In addition, Article 20 prohibits any propaganda for war as well as “any advocacy of national, racial or religious hatred that constitutes incitement to discrimination, hostility or violence.”
Derogations and limitations. There are some circumstances when State Parties may restrict or derogate from some of the rights and freedoms guaranteed in the Covenant. Article 4 allows State Parties in time of a public emergency which “threatens the life of the nation,” to “take such measures which derogate from their obligations under the Covenant. However, such measures may only be taken to the extent strictly required by the exigencies of the situation provided that they are not inconsistent with a State party’s other obligations under international law and do not involve discrimination solely on the ground of race, colour, sex, language, religion or social origin. A State party which avails itself of the right of derogation must have proclaimed the existence of such a public emergency, and must inform the other States parties of the provisions from which it has derogated and the reasons for which it does so. The State party must also communicate the date on which it terminates the derogation in question.” It should be noted that for some of the articles no derogation is permissible at any time. Included among these non-derogable rights and freedoms are the inherent right to life, freedom from torture, freedom from slavery and servitude and freedom of thought, conscience and religion.
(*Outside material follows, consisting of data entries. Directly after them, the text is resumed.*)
theorem wit_ControlTransfers :
    (at_ tHart).Admits (cm 0) {} ∧ CondTrue .eq (tHart.rx 0) (tHart.xi (.i 0)) ∧ ¬CondTrue .eq (tHart.rx 1) (tHart.xi (.i 0))
      ∧ (tHart.rx 3 + tHart.xi (.i 0)).toNat % 4 = 0 ∧ (at_ tHart).CanTrap 0 ∧ (tHart.rx 1 + tHart.xi (.i 0)).toNat % 4 ≠ 0 :=
  ⟨admits_at 0 (by decide) rfl, by simp only [CondTrue]; decide, by simp only [CondTrue]; decide, by decide, canTrap_t, by decide⟩

theorem wit_LoopsAndIssueControl :
    (at_ tHart).Admits (cm 0x20) { mods := 0x20 } ∧ (at_ tHart).Admits (cm 0) {} ∧ Fmt.i4 ≠ .raw
      ∧ (Instr.setvli (cm 0) 1 0xFFFF .i4 = .setvli (cm 0) 1 0xFFFF .i4 ∧ (65535 : Nat) = (0xFFFF : BitVec 16).toNat) :=
  ⟨admits_at _ (by decide) rfl, admits_at _ (by decide) rfl, by decide, rfl, by decide⟩

theorem wit_TakingTraps :
    (at_ tHart).CanTrap 0 ∧ (at_ tHart).Admits (cm 0) {} ∧ (0x2002 : W64).toNat % 4 ≠ 0 ∧ tHart.pc.toNat % 4 = 0
      ∧ tHart.xbndF.toNat < tHart.pc.toNat + 12
      ∧ (∀ w, ¬(((fS w wHart).hart 0).pc.toNat % 4 ≠ 0 ∨ ((fS w wHart).hart 0).xbndF.toNat < ((fS w wHart).hart 0).pc.toNat + 12))
      ∧ rejects (bytesWord ((fS 0 wHart).fetchBytes 0)) = some { step := 1, field := 0 }
      ∧ rejects (bytesWord ((fS 0x3F0000000200092000100000 wHart).fetchBytes 0)) = none
      ∧ { tHart with unread := true }.unread = true ∧ { tHart with td := 7 }.td = 7
      ∧ ({ tHart with trapvecF := 0 }.trapvecF = 0 ∧ { tHart with trapvecF := 0 }.gdepth = 0)
      ∧ (let a := { calleeHart with trapvecF := 0 }
         a.unread = false ∧ a.td ≠ 7 ∧ a.trapvecF = 0 ∧ a.gdepth ≠ 0) :=
  ⟨canTrap_t, admits_at _ (by decide) rfl, by decide, by decide, by decide, fun w => (by decide : ¬((0x2000 : W64).toNat % 4 ≠ 0 ∨ (0x2100 : BitVec 21).toNat < (0x2000 : W64).toNat + 12)),
    by decide +kernel, by decide +kernel, by decide, by decide, by decide, by decide⟩

theorem wit_TrapReturn :
    (at_ { tHart with svc := true, td := 1 }).Admits (cm 0x20) { mods := 0x20, unguarded := true } ∧ tHart.svc = false :=
  ⟨admits_at _ (by decide) rfl, by decide⟩

theorem wit_ControlRegisterReads :
    (at_ tHart).Admits (cm 0) {} ∧ tHart.kahn = false ∧ tHart.gdepth = 0 ∧ { tHart with kahn := true }.kahn = true
      ∧ (at_ { tHart with kahn := true }).gateBars 0 (cm 0) {} = false ∧ calleeHart.gdepth ≠ 0 :=
  ⟨admits_at _ (by decide) rfl, by decide, by decide, by decide, by decide, by decide⟩

theorem wit_ControlRegisterWrites :
    (at_ { tHart with svc := true }).Admits (cm 0) {} ∧ cregS 6 = true ∧ (at_ tHart).Admits (cm 0) {} ∧ cregS 0x11 = false ∧ tHart.gdepth = 0
      ∧ tHart.svc = false ∧ (at_ tHart).gateBars 0 (cm 0) {} = false ∧ calleeHart.gdepth ≠ 0
      ∧ (let kept := fun (lock : Bool) (v : W64) => lock = true ∨ (v.extractLsb' 0 48).toNat < (if v.getLsbD 62 then 2 ^ 16 + 8 else 2 ^ 17)
         kept true 0 ∧ kept false 0x1FFFF ∧ ¬kept false 0x20000 ∧ kept false 0x4000000000010007 ∧ ¬kept false 0x4000000000010008) :=
  ⟨admits_at _ (by decide) rfl, by decide, admits_at _ (by decide) rfl, by decide, by decide, by decide, by decide, by decide, by decide⟩
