-- ==== Sys2Proof/Certificates/Slice0/Obligations.lean ====
section
/-!
DEFINITION. The statements for the provers, from the numbered rules of spec/. A record update `{ s with … }` in a conclusion is a
whole next state, so such a statement is the operation's result, its completion and its frame at once: every register, every
event and every slot it does not name is unchanged.
-/

open Sys2Proof Sys2Proof.Machine

/-! ## Encoding -/

/-- R304, R306, R311, R315: decoding an encoded operation gives it back, in the request space and in the queue-entry space, for
every operand the encoding admits, and the timer event has no word. -/
def Obligations.DecodeOfEncodeIsIdentity : Prop :=
  (∀ i : Instr, i.space = .request → i.wellFormed = true → ∃ w, encode i = some w ∧ decodeRequest w = .ok i) ∧
  (∀ i : Instr, i.space = .queueEntry → ∃ w, encode i = some w ∧ decodeEntry w = some i) ∧
  encode .timerEvent = none

/-- R307: a word decodes to an operation exactly when it is legal, and the operation is the one whose word it is. -/
def Obligations.DecodeAcceptsExactlyLegalWords : Prop :=
  (∀ w : Word, Legal w ↔ ∃ i, decodeRequest w = .ok i) ∧
  (∀ (w : Word) (i : Instr), decodeRequest w = .ok i →
    i.space = .request ∧ i.wellFormed = true ∧ encode i = some w)

/-- R333: the worked encodings, the three illegal words, and the two responses. -/
def Obligations.WorkedEncodings : Prop :=
  decodeRequest 0x01000064000003E8#64 = .ok (.qmove 100#16 1000#32) ∧
  decodeRequest 0x01000064FFFFFC18#64 = .ok (.qmove 100#16 (BitVec.ofInt 32 (-1000))) ∧
  decodeRequest 0x2200000080000000#64 = .ok (.start 0#16 (BitVec.ofInt 32 (-2147483648))) ∧
  decodeRequest 0x030000C800000000#64 = .ok (.qcutdn 200#16) ∧
  decodeRequest 0x4200000000000000#64 = .ok (.cuttg 0#16) ∧
  decodeRequest 0x1000000000000000#64 = .ok .poll ∧
  decodeRequest 0x5000000300000000#64 = .ok (.rdreg 3#16) ∧
  decodeRequest 0x5000000700000000#64 = .error .indexOutOfRange ∧
  decodeRequest 0x1000000000000001#64 = .error .imm32Nonzero ∧
  decodeRequest 0x0101000000000000#64 = .error .reservedNonzero ∧
  responseWord .ok 1#32 = 0x0000000000000001#64 ∧
  responseWord .queueFull 0#32 = 0x0100000000000000#64

/-- R201: a word carried over a byte channel goes least significant byte first: byte k of the eight is bits 8k+7 to 8k of the word,
nothing is lost either way, and no other number of bytes is a word. -/
def Obligations.BytesCarryWordLittleEndian : Prop :=
  (∀ w : Word, (bytesOfWord w).length = 8 ∧ wordOfBytes (bytesOfWord w) = some w ∧
    ∀ k : Nat, k < 8 → (bytesOfWord w)[k]? = some (w.extractLsb' (8 * k) 8)) ∧
  (∀ (bs : List Byte) (w : Word), wordOfBytes bs = some w → bytesOfWord w = bs) ∧
  (∀ bs : List Byte, bs.length = 8 ↔ ∃ w, wordOfBytes bs = some w)

/-- R331: STATUS is the seven register reads in index order; QCUT is the move, the cutter down, the cutter up. -/
def Obligations.PseudoOperationsExpand : Prop :=
  statusWords.map (fun w => (decodeRequest w).toOption) =
    [some (.rdreg 0#16), some (.rdreg 1#16), some (.rdreg 2#16), some (.rdreg 3#16), some (.rdreg 4#16),
     some (.rdreg 5#16), some (.rdreg 6#16)] ∧
  ∀ (d : BitVec 16) (n : BitVec 32) (m : BitVec 16),
    (qcutWords d n m).map (fun w => (decodeRequest w).toOption) =
      [some (.qmove d n), some (.qcutdn m), some (.qcutup m)]

/-! ## A step -/

/-- R300, R712: when the scheduler names FG, FG is Ready and the HOST's next word decodes to an operation, the step is that
operation, on the state with the word taken and the scheduler's choice used. -/
def Obligations.StepPerformsDecodedRequest : Prop :=
  (∀ (s : State) (w : Word) (ws : List Word) (i : Instr),
    s.cfg.Valid → s.faults = [] → nextAgent s = .fg → s.fgMode = .ready → s.requests = w :: ws →
    decodeRequest w = .ok i → step s = exec i { advanceSchedule s with requests := ws }) ∧
  (∀ (s : State) (a : Agent) (rest : List Agent), s.schedule = a :: rest →
    nextAgent s = a ∧ advanceSchedule s = { s with schedule := rest }) ∧
  (∀ s : State, s.schedule = [] →
    let block := Config.freeBlock s.turns ++ [turnAgent s.turns]
    nextAgent s = block.headD .tick ∧ advanceSchedule s = { s with schedule := block.tail, turns := s.turns + 1 })

/-- R308: a request that is not legal is answered ILLEGAL_REQUEST and changes nothing else (the word and the scheduler's choice are
used up, in the model's own fields: log 5, log 6); word 0 is one; every word is either one operation or illegal. -/
def Obligations.IllegalRequestChangesNothing : Prop :=
  (∀ (s : State) (w : Word) (ws : List Word),
    s.cfg.Valid → s.faults = [] → nextAgent s = .fg → s.fgMode = .ready → s.requests = w :: ws → ¬ Legal w →
    step s = .next { advanceSchedule s with
      requests := ws, responses := s.responses ++ [0x0300000000000000#64] }) ∧
  ¬ Legal 0x0000000000000000#64 ∧
  (∀ w : Word, (∃ i, decodeRequest w = .ok i) ∨ ¬ Legal w)

/-- R420, R712: the interrupt handler runs exactly when it is pending; named while it is not, TICK moves instead (log 5). -/
def Obligations.StepRunsPendingInterrupt : Prop :=
  ∀ s : State, s.cfg.Valid → s.faults = [] → nextAgent s = .isr →
    (s.irqPending = true → step s = exec .timerEvent (advanceSchedule s)) ∧
    (s.irqPending = false → step s = .next (tick (advanceSchedule s)))

/-- R551: in Settling FG takes no request; at 0 ticks left it gives the held response and is Ready again; before that TICK moves
instead (log 5). -/
def Obligations.SettlingTakesNoRequest : Prop :=
  ∀ s : State, s.cfg.Valid → s.faults = [] → nextAgent s = .fg → s.fgMode = .settling →
    (s.settleRemaining = 0#32 →
      step s = .next { advanceSchedule s with fgMode := .ready, responses := s.responses ++ [s.held] }) ∧
    (s.settleRemaining ≠ 0#32 → step s = .next (tick (advanceSchedule s)))

/-- R131, R126: the TICK step. -/
def Obligations.TickAdvancesTime : Prop :=
  ∀ s : State, s.cfg.Valid → s.faults = [] → nextAgent s = .tick →
    step s = .next { advanceSchedule s with
      now := s.now + 1#32
      irqPending := if s.now + 1#32 = s.timerDeadline then true else s.irqPending
      settleRemaining :=
        if s.fgMode = .settling ∧ 0 < s.settleRemaining.toNat then s.settleRemaining - 1#32 else s.settleRemaining }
There are two optional protocols to the Covenant. State parties that ratify the First Optional Protocol recognize “the competence of the Committee to receive and consider communications (including complaints) from individuals subject to its jurisdiction who claim to be victims of a violation by that State Party of any of the rights set forth in the Covenant.”
State parties that ratify the Second Optional Protocol commit to the abolition of the death penalty. However, Article 2 of the Second Optional Protocol allows a State Party to make a reservation at the time of ratification/accession “that provides for the application of the death penalty in time of war pursuant to a conviction for a most serious crime of a military nature committed during wartime.”